2. Eschew the totally evil antagonist (except, possibly, in some horror or monster stories).

2. Eschew the totally evil antagonist (except, possibly, in some horror or monster stories).

Pure evil is dull, unbelievable and predictable. Readers cannot relate to it. Sometimes evil characters devolve into cartoons and become jokes, thus killing suspense or tension. Other times they’re boring: Yeah, yeah, the serial killer who tortured small animals as a child and is now stalking women that remind him of his mother  yawn. One way to prevent a truly dark character from becoming a caricature is to make her a viewpoint character—because no character is the embodiment of evil in her own mind. No one is the villain in his own story. George R.R. Martin did this effectively in his A Song of Ice and Fire series. In its first book, A Game of Thrones, Jaime and Cersei Lannister, the incestuous brother and sister, seem to be evil personified, the characters readers love to hate. In subsequent books, however, they become viewpoint characters, making it difficult not to empathize with them.

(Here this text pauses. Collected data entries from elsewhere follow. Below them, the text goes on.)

/-- The other path sender stays. -/
@[simp] theorem State.sendingStatus_other (s : State) (p : PathId) (t : StatusRecord) :
    (s.sendingStatus p t).path (otherPath p) = s.path (otherPath p) := by unfold State.sendingStatus; dsimp only; split <;> (try split) <;> simp

@[simp] theorem State.repeatingStatus_power (s : State) (p : PathId) (t : StatusRecord) :
    (s.repeatingStatus p t).power = s.power := by unfold State.repeatingStatus; dsimp only; split <;> simp
@[simp] theorem State.repeatingStatus_elapsed (s : State) (p : PathId) (t : StatusRecord) :
    (s.repeatingStatus p t).elapsed = s.elapsed := by unfold State.repeatingStatus; dsimp only; split <;> simp
@[simp] theorem State.repeatingStatus_params (s : State) (p : PathId) (t : StatusRecord) :
    (s.repeatingStatus p t).params = s.params := by unfold State.repeatingStatus; dsimp only; split <;> simp
@[simp] theorem State.repeatingStatus_store (s : State) (p : PathId) (t : StatusRecord) :
    (s.repeatingStatus p t).store = s.store := by unfold State.repeatingStatus; dsimp only; split <;> simp
@[simp] theorem State.repeatingStatus_slots (s : State) (p : PathId) (t : StatusRecord) :
    (s.repeatingStatus p t).slots = s.slots := by unfold State.repeatingStatus; dsimp only; split <;> simp
@[simp] theorem State.repeatingStatus_sumA (s : State) (p : PathId) (t : StatusRecord) :
    (s.repeatingStatus p t).sumA = s.sumA := by unfold State.repeatingStatus; dsimp only; split <;> simp
@[simp] theorem State.repeatingStatus_sumB (s : State) (p : PathId) (t : StatusRecord) :
    (s.repeatingStatus p t).sumB = s.sumB := by unfold State.repeatingStatus; dsimp only; split <;> simp
@[simp] theorem State.repeatingStatus_due (s : State) (p : PathId) (t : StatusRecord) :
    (s.repeatingStatus p t).due = s.due := by unfold State.repeatingStatus; dsimp only; split <;> simp
@[simp] theorem State.repeatingStatus_held (s : State) (p : PathId) (t : StatusRecord) :
    (s.repeatingStatus p t).held = s.held := by unfold State.repeatingStatus; dsimp only; split <;> simp
@[simp] theorem State.repeatingStatus_ring (s : State) (p : PathId) (t : StatusRecord) :
    (s.repeatingStatus p t).ring = s.ring := by unfold State.repeatingStatus; dsimp only; split <;> simp
@[simp] theorem State.repeatingStatus_ringMode (s : State) (p : PathId) (t : StatusRecord) :
    (s.repeatingStatus p t).ringMode = s.ringMode := by unfold State.repeatingStatus; dsimp only; split <;> simp
@[simp] theorem State.repeatingStatus_launcher (s : State) (p : PathId) (t : StatusRecord) :
    (s.repeatingStatus p t).launcher = s.launcher := by unfold State.repeatingStatus; dsimp only; split <;> simp
@[simp] theorem State.repeatingStatus_cellMem (s : State) (p : PathId) (t : StatusRecord) :
    (s.repeatingStatus p t).cellMem = s.cellMem := by unfold State.repeatingStatus; dsimp only; split <;> simp
@[simp] theorem State.repeatingStatus_house (s : State) (p : PathId) (t : StatusRecord) :
    (s.repeatingStatus p t).house = s.house := by unfold State.repeatingStatus; dsimp only; split <;> simp
@[simp] theorem State.repeatingStatus_patternMem (s : State) (p : PathId) (t : StatusRecord) :
    (s.repeatingStatus p t).patternMem = s.patternMem := by unfold State.repeatingStatus; dsimp only; split <;> simp
@[simp] theorem State.repeatingStatus_port (s : State) (p : PathId) (t : StatusRecord) :
    (s.repeatingStatus p t).port = s.port := by unfold State.repeatingStatus; dsimp only; split <;> simp
@[simp] theorem State.repeatingStatus_frozen (s : State) (p : PathId) (t : StatusRecord) :
    (s.repeatingStatus p t).frozen = s.frozen := by unfold State.repeatingStatus; dsimp only; split <;> simp
@[simp] theorem State.repeatingStatus_frozenLabel (s : State) (p : PathId) (t : StatusRecord) :
    (s.repeatingStatus p t).frozenLabel = s.frozenLabel := by unfold State.repeatingStatus; dsimp only; split <;> simp
@[simp] theorem State.repeatingStatus_freeCount (s : State) (p : PathId) (t : StatusRecord) :
    (s.repeatingStatus p t).freeCount = s.freeCount := by unfold State.repeatingStatus; dsimp only; split <;> simp
@[simp] theorem State.repeatingStatus_pending (s : State) (p : PathId) (t : StatusRecord) :
    (s.repeatingStatus p t).pending = s.pending := by unfold State.repeatingStatus; dsimp only; split <;> simp

@[simp] theorem State.slot_repeatingStatus (s : State) (p : PathId) (t : StatusRecord) (j : Fin 16) :
    (s.repeatingStatus p t).slot j = s.slot j := by simp [State.slot]
@[simp] theorem State.now_repeatingStatus (s : State) (p : PathId) (t : StatusRecord) :
    (s.repeatingStatus p t).now = s.now := by simp [State.now]

/-- The other path sender stays. -/
@[simp] theorem State.repeatingStatus_other (s : State) (p : PathId) (t : StatusRecord) :
    (s.repeatingStatus p t).path (otherPath p) = s.path (otherPath p) := by unfold State.repeatingStatus; dsimp only; split <;> simp

@[simp] theorem State.goodStatus_power (s : State) (p : PathId) (t : StatusRecord) :
    (s.goodStatus p t).power = s.power := by unfold State.goodStatus; dsimp only; split <;> simp
@[simp] theorem State.goodStatus_elapsed (s : State) (p : PathId) (t : StatusRecord) :
    (s.goodStatus p t).elapsed = s.elapsed := by unfold State.goodStatus; dsimp only; split <;> simp
@[simp] theorem State.goodStatus_params (s : State) (p : PathId) (t : StatusRecord) :
    (s.goodStatus p t).params = s.params := by unfold State.goodStatus; dsimp only; split <;> simp
@[simp] theorem State.goodStatus_store (s : State) (p : PathId) (t : StatusRecord) :
    (s.goodStatus p t).store = s.store := by unfold State.goodStatus; dsimp only; split <;> simp
@[simp] theorem State.goodStatus_slots (s : State) (p : PathId) (t : StatusRecord) :
    (s.goodStatus p t).slots = s.slots := by unfold State.goodStatus; dsimp only; split <;> simp
@[simp] theorem State.goodStatus_sumA (s : State) (p : PathId) (t : StatusRecord) :
    (s.goodStatus p t).sumA = s.sumA := by unfold State.goodStatus; dsimp only; split <;> simp
@[simp] theorem State.goodStatus_sumB (s : State) (p : PathId) (t : StatusRecord) :
    (s.goodStatus p t).sumB = s.sumB := by unfold State.goodStatus; dsimp only; split <;> simp
@[simp] theorem State.goodStatus_due (s : State) (p : PathId) (t : StatusRecord) :
    (s.goodStatus p t).due = s.due := by unfold State.goodStatus; dsimp only; split <;> simp
@[simp] theorem State.goodStatus_held (s : State) (p : PathId) (t : StatusRecord) :
    (s.goodStatus p t).held = s.held := by unfold State.goodStatus; dsimp only; split <;> simp
@[simp] theorem State.goodStatus_ring (s : State) (p : PathId) (t : StatusRecord) :
    (s.goodStatus p t).ring = s.ring := by unfold State.goodStatus; dsimp only; split <;> simp
@[simp] theorem State.goodStatus_ringMode (s : State) (p : PathId) (t : StatusRecord) :
    (s.goodStatus p t).ringMode = s.ringMode := by unfold State.goodStatus; dsimp only; split <;> simp
@[simp] theorem State.goodStatus_launcher (s : State) (p : PathId) (t : StatusRecord) :
    (s.goodStatus p t).launcher = s.launcher := by unfold State.goodStatus; dsimp only; split <;> simp
@[simp] theorem State.goodStatus_cellMem (s : State) (p : PathId) (t : StatusRecord) :
    (s.goodStatus p t).cellMem = s.cellMem := by unfold State.goodStatus; dsimp only; split <;> simp
@[simp] theorem State.goodStatus_house (s : State) (p : PathId) (t : StatusRecord) :
    (s.goodStatus p t).house = s.house := by unfold State.goodStatus; dsimp only; split <;> simp
@[simp] theorem State.goodStatus_patternMem (s : State) (p : PathId) (t : StatusRecord) :
    (s.goodStatus p t).patternMem = s.patternMem := by unfold State.goodStatus; dsimp only; split <;> simp
@[simp] theorem State.goodStatus_frozen (s : State) (p : PathId) (t : StatusRecord) :
    (s.goodStatus p t).frozen = s.frozen := by unfold State.goodStatus; dsimp only; split <;> simp
@[simp] theorem State.goodStatus_frozenLabel (s : State) (p : PathId) (t : StatusRecord) :
    (s.goodStatus p t).frozenLabel = s.frozenLabel := by unfold State.goodStatus; dsimp only; split <;> simp
@[simp] theorem State.goodStatus_freeCount (s : State) (p : PathId) (t : StatusRecord) :
    (s.goodStatus p t).freeCount = s.freeCount := by unfold State.goodStatus; dsimp only; split <;> simp
@[simp] theorem State.goodStatus_pending (s : State) (p : PathId) (t : StatusRecord) :
    (s.goodStatus p t).pending = s.pending := by unfold State.goodStatus; dsimp only; split <;> simp

@[simp] theorem State.slot_goodStatus (s : State) (p : PathId) (t : StatusRecord) (j : Fin 16) :
    (s.goodStatus p t).slot j = s.slot j := by simp [State.slot]
@[simp] theorem State.now_goodStatus (s : State) (p : PathId) (t : StatusRecord) :
    (s.goodStatus p t).now = s.now := by simp [State.now]

/-- The other path sender stays. -/
@[simp] theorem State.goodStatus_other (s : State) (p : PathId) (t : StatusRecord) :
    (s.goodStatus p t).path (otherPath p) = s.path (otherPath p) := by unfold State.goodStatus; dsimp only; split <;> simp

@[simp] theorem State.takeStatus_power (s : State) (p : PathId) (b : List Byte) :
    (s.takeStatus p b).power = s.power := by unfold State.takeStatus; dsimp only; split <;> (try split) <;> simp
@[simp] theorem State.takeStatus_elapsed (s : State) (p : PathId) (b : List Byte) :
    (s.takeStatus p b).elapsed = s.elapsed := by unfold State.takeStatus; dsimp only; split <;> (try split) <;> simp
@[simp] theorem State.takeStatus_params (s : State) (p : PathId) (b : List Byte) :
    (s.takeStatus p b).params = s.params := by unfold State.takeStatus; dsimp only; split <;> (try split) <;> simp
@[simp] theorem State.takeStatus_store (s : State) (p : PathId) (b : List Byte) :
    (s.takeStatus p b).store = s.store := by unfold State.takeStatus; dsimp only; split <;> (try split) <;> simp
@[simp] theorem State.takeStatus_slots (s : State) (p : PathId) (b : List Byte) :
    (s.takeStatus p b).slots = s.slots := by unfold State.takeStatus; dsimp only; split <;> (try split) <;> simp
@[simp] theorem State.takeStatus_sumA (s : State) (p : PathId) (b : List Byte) :
    (s.takeStatus p b).sumA = s.sumA := by unfold State.takeStatus; dsimp only; split <;> (try split) <;> simp
@[simp] theorem State.takeStatus_sumB (s : State) (p : PathId) (b : List Byte) :
    (s.takeStatus p b).sumB = s.sumB := by unfold State.takeStatus; dsimp only; split <;> (try split) <;> simp
@[simp] theorem State.takeStatus_due (s : State) (p : PathId) (b : List Byte) :
    (s.takeStatus p b).due = s.due := by unfold State.takeStatus; dsimp only; split <;> (try split) <;> simp
@[simp] theorem State.takeStatus_held (s : State) (p : PathId) (b : List Byte) :
    (s.takeStatus p b).held = s.held := by unfold State.takeStatus; dsimp only; split <;> (try split) <;> simp
@[simp] theorem State.takeStatus_ring (s : State) (p : PathId) (b : List Byte) :
    (s.takeStatus p b).ring = s.ring := by unfold State.takeStatus; dsimp only; split <;> (try split) <;> simp
@[simp] theorem State.takeStatus_ringMode (s : State) (p : PathId) (b : List Byte) :
    (s.takeStatus p b).ringMode = s.ringMode := by unfold State.takeStatus; dsimp only; split <;> (try split) <;> simp
@[simp] theorem State.takeStatus_launcher (s : State) (p : PathId) (b : List Byte) :
    (s.takeStatus p b).launcher = s.launcher := by unfold State.takeStatus; dsimp only; split <;> (try split) <;> simp
@[simp] theorem State.takeStatus_cellMem (s : State) (p : PathId) (b : List Byte) :
    (s.takeStatus p b).cellMem = s.cellMem := by unfold State.takeStatus; dsimp only; split <;> (try split) <;> simp
@[simp] theorem State.takeStatus_house (s : State) (p : PathId) (b : List Byte) :
    (s.takeStatus p b).house = s.house := by unfold State.takeStatus; dsimp only; split <;> (try split) <;> simp
@[simp] theorem State.takeStatus_patternMem (s : State) (p : PathId) (b : List Byte) :
    (s.takeStatus p b).patternMem = s.patternMem := by unfold State.takeStatus; dsimp only; split <;> (try split) <;> simp
@[simp] theorem State.takeStatus_frozen (s : State) (p : PathId) (b : List Byte) :
    (s.takeStatus p b).frozen = s.frozen := by unfold State.takeStatus; dsimp only; split <;> (try split) <;> simp
@[simp] theorem State.takeStatus_frozenLabel (s : State) (p : PathId) (b : List Byte) :
    (s.takeStatus p b).frozenLabel = s.frozenLabel := by unfold State.takeStatus; dsimp only; split <;> (try split) <;> simp
@[simp] theorem State.takeStatus_freeCount (s : State) (p : PathId) (b : List Byte) :
    (s.takeStatus p b).freeCount = s.freeCount := by unfold State.takeStatus; dsimp only; split <;> (try split) <;> simp
@[simp] theorem State.takeStatus_pending (s : State) (p : PathId) (b : List Byte) :
    (s.takeStatus p b).pending = s.pending := by unfold State.takeStatus; dsimp only; split <;> (try split) <;> simp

If your book’s structure makes it impossible to show the antagonist’s viewpoint, place one of the viewpoint characters in the antagonist’s position and have him try to understand his perspective. Perhaps your heroine is struggling to find day care for her infant while your villain is looking at nursing homes for his aging father. Or they could both lose something dear to them, or confront job-related problems. It could even be something small: Your protagonist could get stuck in a traffic jam, while your antagonist’s flight is delayed by the weather. The point is to show similarity, humanity and an overlap of feelings and experience between the protagonist and the antagonist. This will enlarge the reader’s perception of the antagonist, even if subconsciously.